-- ==== Sys2Proof/WellFormed.lean ====
section
/-!
DEFINITION. Well-formed instructions: the operand values that spec/04 R68 and R70 and the families' chapters refuse
whatever the state holds.  A word whose fields break one of these checks is no instruction (R81).
-/

namespace Sys2Proof

/-- The width of an element in bits. -/
def Wid3.bits : Wid3 → Nat
  | .w8 => 8
  | .w16 => 16
  | .w32 => 32
def Wid4.bits : Wid4 → Nat
  | .w8 => 8
  | .w16 => 16
  | .w32 => 32
  | .w64 => 64

/-- The rows M of a tile (spec/14, encoding of mma). -/
def MSel.rows : MSel → Nat
  | .m32 => 32
  | .m64 => 64
  | .m128 => 128

/-- N = 16 NF, and NF = 0 means 1024 (spec/14). -/
def tileCols (nf : BitVec 6) : Nat := if nf.toNat = 0 then 1024 else 16 * nf.toNat

/-- The first of three scalars of a command (spec/13 R275, spec/14 R298). -/
def triple (a : BitVec 5) : Bool := 1 ≤ a.toNat && a.toNat ≤ 29

/-- Numbers 0 to 1023 that `srd` may name (spec/04 R80). -/
def srdLow (n : Nat) : Bool := n ≤ 4 || (8 ≤ n && n ≤ 28)

/-- Numbers 0 to 1023 that `swr` may name: the RW and S registers of spec/04 R80. -/
def swrLow (n : Nat) : Bool := [0, 1, 17, 19, 20, 21, 22, 26, 28].contains n

/-- A 64-bit load must have LD = 0 (spec/04 R79). -/
def loadOk (w : Wid4) (l : Bool) : Bool := !(w == .w64 && l)

/-- DX and DY of `pld` run from -2 to 2 (spec/10 R222). -/
def winOk (v : BitVec 3) : Bool := !(v.toNat == 3 || v.toNat == 4 || v.toNat == 5)

/-- Rounding of `accrd` applies to CVT 1 to 4 only (spec/14 R300). -/
def accrdOk (c : BitVec 3) (r : Rm) : Bool := c.toNat ≤ 6 && ((1 ≤ c.toNat && c.toNat ≤ 4) || r == .mode)

/-- The checks that depend on the word alone. -/
def Instr.wf : Instr → Bool
  | .shli _ _ _ i => i.toNat < 64
  | .shriI _ _ _ i => i.toNat < 64
  | .shriN _ _ _ i => i.toNat < 64
  | .rotli _ _ _ i => i.toNat < 64
  | .bfxI _ _ _ n p => p.toNat + n.toNat + 1 ≤ 64
  | .bfxN _ _ _ n p => p.toNat + n.toNat + 1 ≤ 64
  | .bfi _ _ _ n p => p.toNat + n.toNat + 1 ≤ 64
  | .srd _ i => 1024 ≤ i.toNat || srdLow i.toNat
  | .swr _ _ i => 1024 ≤ i.toNat || swrLow i.toNat
  | .vshli w _ _ _ _ i => i.toNat < w.bits
  | .vshriI w _ _ _ _ i => i.toNat < w.bits
  | .vshriN w _ _ _ _ i => i.toNat < w.bits
  | .vcvt t _ _ s _ _ _ _ => t != s
  | .pld _ h j _ _ _ => winOk h && winOk j
  | .pwinSumI32 _ k _ _ _ => k.toNat ≤ 4
  | .pwinSumF32 _ k _ _ _ => k.toNat ≤ 4
  | .pwinMaxI32 _ k _ _ _ => k.toNat ≤ 4
  | .pwinMaxF32 _ k _ _ _ => k.toNat ≤ 4
  | .pwinMinI32 _ k _ _ _ => k.toNat ≤ 4
  | .pwinMinF32 _ k _ _ _ => k.toNat ≤ 4
  | .scroll _ d _ e s => d.toNat != 0 && (e == .fill || s.toNat == 0)
  | .scrollResume _ d _ e s => d.toNat != 0 && (e == .fill || s.toNat == 0)
  | .vgather _ w _ _ _ _ l _ _ => loadOk w l
  | .ld _ w _ _ _ l _ _ => loadOk w l
  | .tld _ _ i _ _ => i.toNat != 31
  | .tst _ _ i _ _ _ => i.toNat != 31
  | .acas d _ _ _ _ _ => d.toNat ≤ 30
  | .lds _ w _ _ _ _ l => loadOk w l
  | .cpyGp a _ _ => triple a
  | .cpyPg a _ _ => triple a
  | .cpyPp a _ _ => triple a
  | .cpyGg a _ _ => triple a
  | .nmv a _ _ => triple a
  | .nmrd a _ _ => triple a
  | .nmwr a _ _ => triple a
  | .nmwrm a _ _ => triple a
  | .mma a s _ n _ _ _ => triple a && s.toNat + (tileCols n + 127) / 128 ≤ 12
  | .accz s n _ => s.toNat + n.toNat < 12
  | .accld h s n c r _ => h.toNat != 0 && s.toNat + n.toNat < 12 && c.toNat ≤ 3 && r == .mode
  | .accrd h s n c r _ => h.toNat != 0 && s.toNat + n.toNat < 12 && accrdOk c r
  | .mwait s => s.toNat < 12
  | .bar l => 2 ≤ l.toNat
  | .barArrive l => 2 ≤ l.toNat
  | .barWait l => 2 ≤ l.toNat
  | .send a _ _ => 1 ≤ a.toNat && a.toNat ≤ 30
  | .trysend _ a _ _ => 1 ≤ a.toNat && a.toNat ≤ 30
  | .vkill d a => d.toNat ≤ a.toNat
  | .skill d a => d.toNat ≤ a.toNat
  | .mod s o _ _ => s != .none || o == .byKind
  | .add _ _ _ _ _ _ _ => true
  | .sub _ _ _ _ _ _ _ => true
  | .and _ _ _ _ _ _ _ => true
  | .or _ _ _ _ _ _ _ => true
  | .xor _ _ _ _ _ _ _ => true
  | .andn _ _ _ _ _ _ _ => true
  | .shl _ _ _ _ _ _ _ => true
  | .shrI _ _ _ _ _ _ _ => true
  | .shrN _ _ _ _ _ _ _ => true
  | .rotl _ _ _ _ _ _ _ => true
  | .rotr _ _ _ _ _ _ _ => true
  | .mul _ _ _ _ _ _ _ => true
  | .mulhI _ _ _ _ _ _ _ => true
  | .mulhN _ _ _ _ _ _ _ => true
  | .minI _ _ _ _ _ _ _ => true
  | .minN _ _ _ _ _ _ _ => true
  | .maxI _ _ _ _ _ _ _ => true
  | .maxN _ _ _ _ _ _ _ => true
  | .divI _ _ _ _ _ _ _ => true
  | .divN _ _ _ _ _ _ _ => true
  | .remI _ _ _ _ _ _ _ => true
  | .remN _ _ _ _ _ _ _ => true
  | .clz _ _ _ _ _ => true
  | .ctz _ _ _ _ _ => true
  | .popc _ _ _ _ _ => true
  | .brev _ _ _ _ _ => true
  | .bswap _ _ _ _ _ => true
  | .abs _ _ _ _ _ => true
  | .addsI _ _ _ _ _ _ _ => true
  | .subsI _ _ _ _ _ _ _ => true
  | .seq _ _ _ _ _ _ _ => true
  | .sne _ _ _ _ _ _ _ => true
  | .sltI _ _ _ _ _ _ _ => true
  | .sltN _ _ _ _ _ _ _ => true
  | .sleI _ _ _ _ _ _ _ => true
  | .sleN _ _ _ _ _ _ _ => true
  | .cmovnz _ _ _ _ _ _ _ => true
  | .cmovz _ _ _ _ _ _ _ => true
  | .addi _ _ _ _ => true
  | .andi _ _ _ _ => true
  | .ori _ _ _ _ => true
  | .xori _ _ _ _ => true
  | .sltiI _ _ _ _ => true
  | .sltiN _ _ _ _ => true
  | .seqi _ _ _ _ => true
  | .muli _ _ _ _ => true
  | .lea2 _ _ _ _ _ _ _ => true
  | .lea4 _ _ _ _ _ _ _ => true
  | .lea8 _ _ _ _ _ _ _ => true
  | .lea16 _ _ _ _ _ _ _ => true
  | .mov _ _ _ _ => true
  | .hrd _ _ => true
  | .hwr _ _ _ => true
  | .hadd _ _ _ _ => true
  | .srdv _ => true
  | .fadd _ _ _ _ _ _ _ => true
  | .fsub _ _ _ _ _ _ _ => true
  | .fmul _ _ _ _ _ _ _ => true
  | .fdiv _ _ _ _ _ _ _ => true
  | .ffma _ _ _ _ _ _ _ => true
  | .fsqrt _ _ _ _ _ => true
  | .fcvtF32I64 _ _ _ _ _ => true
  | .fcvtI64F32 _ _ _ _ _ => true
  | .br _ => true
  | .bz _ _ => true
  | .bnz _ _ => true
  | .blt _ _ => true
  | .bge _ _ => true
  | .bany _ _ => true
  | .ball _ _ => true
  | .bnone _ _ => true
  | .call _ _ => true
  | .callr _ _ _ _ => true
  | .ret _ _ _ => true
  | .exit _ => true
  | .yield => true
  | .enq _ _ _ _ _ _ => true
  | .trap _ => true
  | .pand _ _ _ _ => true
  | .por _ _ _ _ => true
  | .pxor _ _ _ _ => true
  | .pandn _ _ _ _ => true
  | .pnot _ _ _ => true
  | .pmov _ _ _ => true
  | .pset _ _ _ _ _ => true
  | .pfirst _ _ _ => true
  | .vadd _ _ _ _ _ _ _ _ _ => true
  | .vsub _ _ _ _ _ _ _ _ _ => true
  | .vmul _ _ _ _ _ _ _ _ _ => true
  | .vminI _ _ _ _ _ _ _ _ => true
  | .vminN _ _ _ _ _ _ _ _ => true
  | .vmaxI _ _ _ _ _ _ _ _ => true
  | .vmaxN _ _ _ _ _ _ _ _ => true
  | .vabsdI _ _ _ _ _ _ _ _ => true
  | .vabsdN _ _ _ _ _ _ _ _ => true
  | .vavgI _ _ _ _ _ _ _ _ => true
  | .vavgN _ _ _ _ _ _ _ _ => true
  | .vshl _ _ _ _ _ _ _ _ _ => true
  | .vshrI _ _ _ _ _ _ _ _ => true
  | .vshrN _ _ _ _ _ _ _ _ => true
  | .vneg _ _ _ _ _ _ _ => true
  | .vabs _ _ _ _ _ _ _ => true
  | .vaddI64 _ _ _ _ _ _ _ _ => true
  | .vsubI64 _ _ _ _ _ _ _ _ => true
  | .vmulI64 _ _ _ _ _ _ _ _ => true
  | .vminI64 _ _ _ _ _ _ _ => true
  | .vminN64 _ _ _ _ _ _ _ => true
  | .vmaxI64 _ _ _ _ _ _ _ => true
  | .vmaxN64 _ _ _ _ _ _ _ => true
  | .vshlI64 _ _ _ _ _ _ _ _ => true
  | .vshrI64 _ _ _ _ _ _ _ => true
  | .vshrN64 _ _ _ _ _ _ _ => true
  | .vand _ _ _ _ _ _ _ => true
  | .vor _ _ _ _ _ _ _ => true
  | .vxor _ _ _ _ _ _ _ => true
  | .vandn _ _ _ _ _ _ _ => true
  | .vnot _ _ _ _ _ => true
  | .vpopc _ _ _ _ _ => true
  | .vaddi _ _ _ _ _ _ => true
  | .vceq _ _ _ _ _ _ _ _ _ => true
  | .vcne _ _ _ _ _ _ _ _ _ => true
  | .vclt _ _ _ _ _ _ _ _ _ => true
  | .vcle _ _ _ _ _ _ _ _ _ => true
  | .vdot4I8 _ _ _ _ _ _ _ _ => true
  | .vdot4N8 _ _ _ _ _ _ _ _ => true
  | .vdot2I16 _ _ _ _ _ _ _ _ => true
  | .vdot2N16 _ _ _ _ _ _ _ _ => true
  | .vmadI16 _ _ _ _ _ _ _ _ => true
  | .vmadI32 _ _ _ _ _ _ _ _ => true
  | .vmadI64 _ _ _ _ _ _ _ _ => true
  | .vaddminI16 _ _ _ _ _ _ _ _ => true
  | .vaddmaxI16 _ _ _ _ _ _ _ _ => true
  | .vaddminI32 _ _ _ _ _ _ _ _ => true
  | .vaddmaxI32 _ _ _ _ _ _ _ _ => true
  | .vaddminF32 _ _ _ _ _ _ _ => true
  | .vaddmaxF32 _ _ _ _ _ _ _ => true
  | .vsel _ _ _ _ _ _ _ => true
  | .vaddF32 _ _ _ _ _ _ _ _ => true
  | .vsubF32 _ _ _ _ _ _ _ _ => true
  | .vmulF32 _ _ _ _ _ _ _ _ => true
  | .vdivF32 _ _ _ _ _ _ _ _ => true
  | .vsqrtF32 _ _ _ _ _ _ => true
  | .vminF32 _ _ _ _ _ _ _ => true
  | .vmaxF32 _ _ _ _ _ _ _ => true
  | .vfcltF32 _ _ _ _ _ _ _ => true
  | .vfcleF32 _ _ _ _ _ _ _ => true
  | .vfceqF32 _ _ _ _ _ _ _ => true
  | .vfmaF32 _ _ _ _ _ _ _ _ _ => true
  | .vfmsF32 _ _ _ _ _ _ _ _ _ => true
  | .vfmaw _ _ _ _ _ _ _ _ _ => true
  | .vaddHalf _ _ _ _ _ _ _ _ _ => true
  | .vsubHalf _ _ _ _ _ _ _ _ _ => true
  | .vmulHalf _ _ _ _ _ _ _ _ _ => true
  | .vfmaHalf _ _ _ _ _ _ _ _ _ => true
  | .vfnmaHalf _ _ _ _ _ _ _ _ _ => true
  | .vminHalf _ _ _ _ _ _ _ _ => true
  | .vmaxHalf _ _ _ _ _ _ _ _ => true
  | .vfcltHalf _ _ _ _ _ _ _ _ => true
  | .vfcleHalf _ _ _ _ _ _ _ _ => true
  | .vfceqHalf _ _ _ _ _ _ _ _ => true
  | .vqpack _ _ _ _ _ _ _ _ => true
  | .vqunpack _ _ _ _ _ _ _ _ => true
  | .vqscale _ _ _ _ _ _ _ _ => true
  | .vrcp _ _ _ _ _ => true
  | .vrsqrt _ _ _ _ _ => true
  | .vsqrtSfu _ _ _ _ _ => true
  | .vexp2 _ _ _ _ _ => true
  | .vlog2 _ _ _ _ _ => true
  | .vsin _ _ _ _ _ => true
  | .vcos _ _ _ _ _ => true
  | .vtanh _ _ _ _ _ => true
  | .vsigm _ _ _ _ _ => true
  | .verf _ _ _ _ _ => true
  | .vcmulF32 _ _ _ _ _ _ _ => true
  | .vcmulcF32 _ _ _ _ _ _ _ => true
  | .vcmulBf16 _ _ _ _ _ _ _ => true
  | .vbflyF32 _ _ _ _ _ _ _ => true
  | .vbflyBf16 _ _ _ _ _ _ _ => true
  | .vlread _ _ _ _ _ _ _ => true
  | .vshlx _ _ _ _ _ _ _ => true
  | .vshrx _ _ _ _ _ _ _ => true
  | .vshly _ _ _ _ _ _ _ => true
  | .vshry _ _ _ _ _ _ _ => true
  | .vsubsel _ _ _ _ _ _ _ => true
  | .vrotx _ _ _ _ _ _ _ => true
  | .vmatch _ _ _ _ _ _ => true
  | .vballot _ _ _ => true
  | .vredaddI64 _ _ _ _ _ => true
  | .vredaddF32 _ _ _ _ _ => true
  | .vredminI64 _ _ _ _ _ => true
  | .vredmaxI64 _ _ _ _ _ => true
  | .vredminF32 _ _ _ _ _ => true
  | .vredmaxF32 _ _ _ _ _ => true
  | .vscanaddI64 _ _ _ _ _ => true
  | .vscanaddF32 _ _ _ _ _ => true
  | .vscanmaxI64 _ _ _ _ _ => true
  | .vpcount _ _ _ => true
  | .vmov _ _ _ _ _ => true
  | .vbcast _ _ _ _ _ => true
  | .vextr _ _ _ _ _ _ => true
  | .vmovi _ _ _ => true
  | .pst _ _ _ _ => true
  | .pzero _ _ _ => true
  | .pfill _ _ _ _ _ => true
  | .pcopy _ _ _ _ _ => true
  | .phnd _ _ _ _ _ _ => true
  | .pclip _ _ _ _ _ _ => true
  | .vscatter _ _ _ _ _ _ _ _ _ => true
  | .st _ _ _ _ _ _ _ _ => true
  | .lflush _ => true
  | .aadd _ _ _ _ _ _ => true
  | .aand _ _ _ _ _ _ => true
  | .aor _ _ _ _ _ _ => true
  | .axor _ _ _ _ _ _ => true
  | .aminI _ _ _ _ _ _ => true
  | .aminN _ _ _ _ _ _ => true
  | .amaxI _ _ _ _ _ _ => true
  | .amaxN _ _ _ _ _ _ => true
  | .aswap _ _ _ _ _ _ => true
  | .aaddf _ _ _ _ _ => true
  | .sts _ _ _ _ _ _ _ => true
  | .pfc _ _ => true
  | .pfd _ _ => true
  | .cwb _ _ => true
  | .cinv _ _ => true
  | .cwbinv _ _ => true
  | .waitAny _ _ => true
  | .waitAll _ _ => true
  | .tagfind _ _ => true
  | .tagclr _ => true
  | .mfence => true
  | .fence _ _ => true
  | .ringWait _ _ _ => true
  | .ringSig _ _ => true
  | .ringTest _ _ _ _ => true
  | .recv _ _ => true
  | .chstat _ _ => true
  | .acqW _ _ => true
  | .acqF _ _ _ => true
  | .rel _ _ => true
  | .setperf _ => true
  | .setperfV _ => true
  | .pdrop _ => true
  | .ctxrd _ _ _ => true
  | .ctxwr _ _ _ => true
  | .idem => true
  | .idemEnd => true
  | .tret _ _ => true
  | .sret _ _ _ => true
  | .grpsusp _ _ => true
  | .grpres _ _ => true
  | .asgen _ _ _ => true
  | .rpt _ _ _ _ _ => true
  | .wide _ => true
  | .sched _ _ _ => true
  | .doorbellWrite _ _ => true
  | .qerrClear _ _ => true
  | .nothingEntry _ => true
  | .launchEntry _ => true
  | .waitEntry _ => true
  | .waitEntryPoll _ => true
  | .signalEntry _ => true
  | .endEntry _ => true
  | .cplheadPoll _ => true
  | .priorityAging _ => true
  | .unitAdmission _ => true
  | .unitReservation _ => true
  | .teamStart _ => true
  | .groupStart _ => true
  | .arrivalLaunch _ _ => true
  | .groupActivation _ => true
  | .demotion _ => true
  | .schedulerSwap _ => true
  | .registerFill _ => true
  | .loadReply _ _ _ _ => true
  | .sfuResult _ _ => true
  | .bankWake _ _ _ => true
  | .bankRetention _ _ _ => true
  | .storeDrain _ _ => true
  | .storePush _ _ => true
  | .viewRefresh _ _ => true
  | .syncSignal _ => true
  | .barrierReleaseInjection _ => true
  | .channelOfferArrival _ => true
  | .scrollExecute _ => true
  | .copyCommandStart _ _ => true
  | .copyCommandComplete _ _ => true
  | .rawPacketComplete _ _ => true
  | .matrixBegin _ => true
  | .matrixComplete _ _ => true
  | .slewWindowStart _ => true
  | .granuleSlot _ => true
  | .perfMoveComplete _ => true
  | .dwellBoundary => true
  | .mmcCapChange _ _ => true
  | .perfcapWrite _ => true
  | .slewctlWrite _ => true
  | .barstagWrite _ => true
  | .seedWrite _ _ => true
  | .preemptPreempt _ => true
  | .preemptSaveComplete _ => true
  | .preemptRestart _ => true
  | .savedTeamReadmission _ => true
  | .watchdogExpiry _ => true
  | .deferredTrap _ => true
  | .handlerStart _ => true
  | .systemEventPost => true
  | .sysevptrWrite _ => true
  | .groupRetire _ => true
  | .gridEnd _ => true
  | .rebuildComplete _ => true
  | .classifierEntryExpiry _ _ => true
  | .arrayRepair _ _ => true
  | .scrubRead _ => true
  | .rotatingRowCheck _ _ => true
  | .hbmPatrolScrub _ => true
  | .timingReplay _ => true
  | .linkFlitReplay _ => true
  | .fabricWireRepair _ => true
  | .rasstatWrite _ _ => true
  | .portFailover _ _ => true
  | .portFailoverComplete _ => true
  | .portRetrain _ => true
  | .portRetrainEnd _ _ _ => true
  | .lossOfSignal _ => true
  | .portstatWrite _ => true
  | .remoteAccessTimeout _ _ _ => true
  | .hostRequestCompletion _ _ _ _ => true
  | .inboundPeerAccess _ _ _ => true
  | .bar2HostAccess _ _ => true
  | .bar2mapWrite _ => true
  | .peerwinWrite _ => true
  | .functionLevelReset => true
  | .moduleReset => true
  | .attestationRequest _ => true
  | .attestationReport => true
  | .firmwareImageLoad _ _ _ => true
  | .registerWrite _ _ _ => true
  | .clearingComplete _ => true
  | .softError _ => true
  | .dieReset _ _ _ => true
  | .portFlitReplay _ => true
  | .powerStateChange _ => true

end Sys2Proof
end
----------------------------------------
> What you need to do
The answer should be the first line of the material and every line after it through the line containing "namespace Sys2Proof", exactly as written, and nothing else.

> Response
-- ==== Sys2Proof/WellFormed.lean ====
section
/-!
DEFINITION. Well-formed instructions: the operand values that spec/04 R68 and R70 and the families' chapters refuse
whatever the state holds.  A word whose fields break one of these checks is no instruction (R81).
-/

namespace Sys2Proof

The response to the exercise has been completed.